Political analyst Geoffrey Miller says while the National Party wants to stress differences in policy, its efforts are likely to prove futile. Voters are not interested in anything but the “here and now”, he says.
“When you see the country having a rugby match where 30,000 people are gathering in a stadium – it’s seen as evidence of the government’s success,” he said. “People look around at freedoms such as meeting friends for coffee and not having to wear a mask. People are feeling grateful to be cut off from the rest of the world.”
While there was always an element of uncertainty with any election, “you can clearly see that Labour is in cruise control”.

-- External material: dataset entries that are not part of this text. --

-- ==== Sys2Proof/Machine/State.lean ====
section
/-! DEFINITION. The state of the block (spec/10_state.md R20..R35) as plain data, why a step can stop, and the state after reset
(R37). -/

namespace Sys2Proof.Machine

/-! ## Identifiers and codes -/

/-- R25: a port id, a client's or the internal port of a bus's consumer. -/
inductive PortId where
  | client (p : PortIx)
  | consumer (b : BusId)
deriving DecidableEq, Repr

/-- R245: the ordinary statuses. -/
inductive Status where
  | ok
  | addrNack
  | dataNack
  | busTimeout
  | lockTimeout
  | queueFull
  | queueEmpty
deriving DecidableEq, Repr

/-- R242: the causes of a fatal fault. -/
inductive Cause where
  | unknownBusOrSlave
  | illegalCommand
  | lockNotHeld
  | csProtocol
deriving DecidableEq, Repr

/-! ## Ports -/

/-- R21: what a waiting port waits for. -/
inductive WaitKind where
  | lockWait
  | enqWait
  | deqWait (q : QSel)
deriving DecidableEq, Repr

/-- R21: `Waiting` "carries the wait kind ..., the start tick `t0` and the timeout `T`", and the bus waited on (R110, R201, R203). -/
structure Wait where
  kind : WaitKind
  bus : BusId
  t0 : Word
  timeout : Timeout
deriving DecidableEq, Repr

/-- R21: `pstate[p]`. -/
inductive PState where
  | ready
  | waiting (w : Wait)
  | executing
deriving DecidableEq, Repr

/-- R21: the registers of one client port. -/
structure Port where
  pstate : PState
  cmd : Word
  desc : Word
  payload : List Byte
  resp : Word
  rdata : List Byte
deriving DecidableEq, Repr

/-! ## Buses -/

/-- R26: `i2c_state[b]`. The source's Acked, NotAcked and Stopped are transient. -/
inductive I2cState where
  | idle
  | waitBusFree
  | started
  | addressSent
  | transferActive
deriving DecidableEq, Repr

/-- R31: `spi_state[b]`. -/
inductive SpiState where
  | idle
  | transferring
deriving DecidableEq, Repr

/-- R34: `cons_state[b]`. -/
inductive ConsState where
  | cIdle
  | cLock
  | cRun
  | cPush
deriving DecidableEq, Repr

/-- R27: `job_dir`, and R32: the direction of a request. `write` is 0, `read` is 1. -/
inductive Dir where
  | write
  | read
deriving DecidableEq, Repr

/-- R27: the job registers of a bus. A four-wire bus has `port`, `len`, `idx` and `t0` of them (log 13). -/
structure Job where
  port : PortId
  dir : Dir
  addr : Addr7
  len : Nat
  idx : Nat
  dest : Dest
  t0 : Word
deriving DecidableEq, Repr

/-- R32: a TransferRequest. `target` is the 7-bit address on a two-wire bus and the slave id on a four-wire bus. -/
structure Request where
  dir : Dir
  target : BitVec 7
  len : BitVec 6
  data : List Byte
deriving DecidableEq, Repr

/-- R32: a ResponseEntry. -/
structure Response where
  status : Status
  count : Nat
  hasData : Bool
  data : List Byte
deriving DecidableEq, Repr

/-- R259: a wire event. -/
inductive WireEvent where
  | start
  | addr (a : Byte)
  | tx (d : Byte)
  | ackCtl (e : Bool)
  | rx (v : Byte)
  | stop
  | cs (s : SlaveId) (level : Bool)
  | xfer (t r : Byte)
deriving DecidableEq, Repr

/-- R24..R35: the instance state of one bus. A two-wire bus uses no field of the four-wire engine and the other way round (log 13). -/
structure Bus where
  /-- R25 -/
  lockOwner : Option PortId
  /-- R26 -/
  i2cState : I2cState
  /-- R27 -/
  job : Job
  /-- R28 -/
  ackEn : Bool
  /-- R29: `BUSY` -/
  busy : Bool
  /-- R29: `SB` -/
  sb : Bool
  /-- R29: `ADDR` -/
  addr : Bool
  /-- R29: `AF` -/
  af : Bool
  /-- R29: `BTF` -/
  btf : Bool
  /-- R29: `RXNE` -/
  rxne : Bool
  /-- R29: `DR` -/
  dr : Byte
  /-- R30: `JOBBUF[b]`, 63 bytes indexed 0..62 -/
  jobBuf : Vector Byte 63
  /-- R31: bit s is `cs[b][s]` -/
  cs : BitVec 16
  /-- R31 -/
  spiState : SpiState
  /-- R31: `SRXNE` -/
  srxne : Bool
  /-- R31: `SDR` -/
  sdr : Byte
  /-- R32: head first -/
  rq : List Request
  /-- R32: head first -/
  rsp : List Response
  /-- R34 -/
  consState : ConsState
  /-- R34: `creq[b]` -/
  creq : Request
  /-- R34: `cres[b]` -/
  cres : Response
  /-- R35: oldest first -/
  trace : List WireEvent
deriving DecidableEq, Repr

/-! ## The block -/

/-- The command interface (R256): what the host presents in a presenting step. The model's own field (log 6). -/
structure Presented where
  port : PortIx
  cmd : Word
  payload : List Byte
deriving DecidableEq, Repr

/-- The state of the block. The last four fields are the model's own (logs 1, 3, 4, 6). -/
structure State where
  /-- R21, by port id; a port at or above `N_PORT` takes no step (log 12) -/
  ports : Vector Port 15
  /-- R24, by bus id; a bus at or above `N_BUS` is never read or written (log 12) -/
  buses : Vector Bus 16
  /-- R23 -/
  tick : Word
  /-- R23 -/
  fatal : Bool
  /-- R23, R242 -/
  fatalCause : BitVec 4
  /-- R23 -/
  fatalPort : BitVec 5
  /-- R23 -/
  fatalCmd : Word
  /-- R9: the configuration, which no step writes -/
  cfg : Config
  /-- R39: the moves already fixed, next first -/
  moves : List Move
  /-- the number of free moves taken -/
  draws : Nat
  /-- R256: the command interface -/
  pres : Presented
deriving DecidableEq, Repr

/-- Why the machine can stop with a fault. A fatal fault of the block (R243) is none of these: it is a next state. -/
inductive Fault where
  /-- Raised by an engine step whose job index is no index of JOBBUF, 0..62 (R30). Safe: no state that R38 (f) allows has such an index
  (log 17). -/
  | jobBufferIndex
deriving DecidableEq, Repr

/-- Why the machine can refuse. -/
inductive Refusal where
  /-- Raised by an arm of `exec` that has no meaning yet; no arm uses it. Safe. -/
  | notModelled (mnemonic : String)
  /-- Raised by `step`: R10, "The model refuses to run an invalid configuration (it has no meaning for one)". Safe (log 24). -/
  | invalidConfiguration
  /-- Raised by `exec` where the presenting step it stands for does not exist: the port is not Ready, is no client port, or the block is
  fatal (R256, R41; spec/93_implementation_defined.md I25: refuse). `step` never runs `exec` there. Safe (log 7). -/
  | noPresentingStep
deriving DecidableEq, Repr

/-! ## Reset -/

/-- R37, for a port. The registers R37 leaves unspecified are zero: DESIGN CHOICE (log 10). -/
def Port.reset : Port where
  pstate := .ready
  cmd := 0
  desc := 0
  payload := []
  resp := 0
  rdata := []

/-- R37 leaves the job registers unspecified: DESIGN CHOICE (log 10). -/
def Job.reset : Job where
  port := .client 0
  dir := .write
  addr := 0
  len := 0
  idx := 0
  dest := .port
  t0 := 0

/-- R34 leaves `creq` unspecified where it is not held: DESIGN CHOICE (log 10). -/
def Request.reset : Request where
  dir := .write
  target := 0
  len := 0
  data := []

/-- R34 leaves `cres` unspecified where it is not held: DESIGN CHOICE (log 10). -/
def Response.reset : Response where
  status := .ok
  count := 0
  hasData := false
  data := []

/-- R37, for a bus whose BUSY the environment draws as `busy`. `DR`, `SDR`, `JOBBUF`, the job registers, `creq` and `cres` are unspecified
there and zero here: DESIGN CHOICE (log 10). -/
def Bus.reset (busy : Bool) : Bus where
  lockOwner := none
  i2cState := .idle
  job := Job.reset
  ackEn := false
  busy := busy
  sb := false
  addr := false
  af := false
  btf := false
  rxne := false
  dr := 0
  jobBuf := Vector.replicate 63 0
  cs := 0
  spiState := .idle
  srxne := false
  sdr := 0
  rq := []
  rsp := []
  consState := .cIdle
  creq := Request.reset
  cres := Response.reset
  trace := []

/-- The interface before any command: DESIGN CHOICE (log 6). -/
def Presented.reset : Presented where
  port := 0
  cmd := 0
  payload := []

/-- R270, R37: the state after reset of the block of configuration `cfg`, where the environment draws BUSY of bus b as bit b of
`busy`. -/
def State.resetOf (cfg : Config) (busy : BitVec 16) : State where
  ports := Vector.replicate 15 Port.reset
  buses := Vector.ofFn fun b => Bus.reset (busy.getLsbD b.val)
  tick := 0
  fatal := false
  fatalCause := 0
  fatalPort := 0
  fatalCmd := 0
  cfg := cfg
  moves := []
  draws := 0
  pres := Presented.reset

/-- The state right after reset, on the configuration of spec/95_test_vectors.md (log 2) with every BUSY low (log 11), no move fixed. -/
def State.reset : State := State.resetOf Config.vectors 0

end Sys2Proof.Machine
end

Irrespective of the election result, however, New Zealand faces serious challenges ahead.
Senior economist Brad Olsen says questions around moves to open the border, and rising unemployment as the pandemic drags on elsewhere in the world are likely to become more pressing.
And the need for social housing, which Ardern has been promising to resolve since first coming to office in 2017, has still to be addressed.
There are now nearly 20,000 people on the waiting list, compared with an average of about 4,000 in each of the three years to 2016, according to Olsen, and with Maori, young people, and women traditionally most affected by recessions, the situation is going to get worse, he said.
At the same time, housing prices have been rising as those able to afford a 20 percent deposit and a low rate mortgage have been getting into the market – further widening the divide between the haves and the have-nots.
Ardern has ridden a wave of popular support thanks to the pandemic, but if she is returned for a second term it will be time to deliver on the transformational change she has long promised.
As Miller says, while most voters have given the government a “get out of jail free card” for this election, “I don’t think voters will do so again.”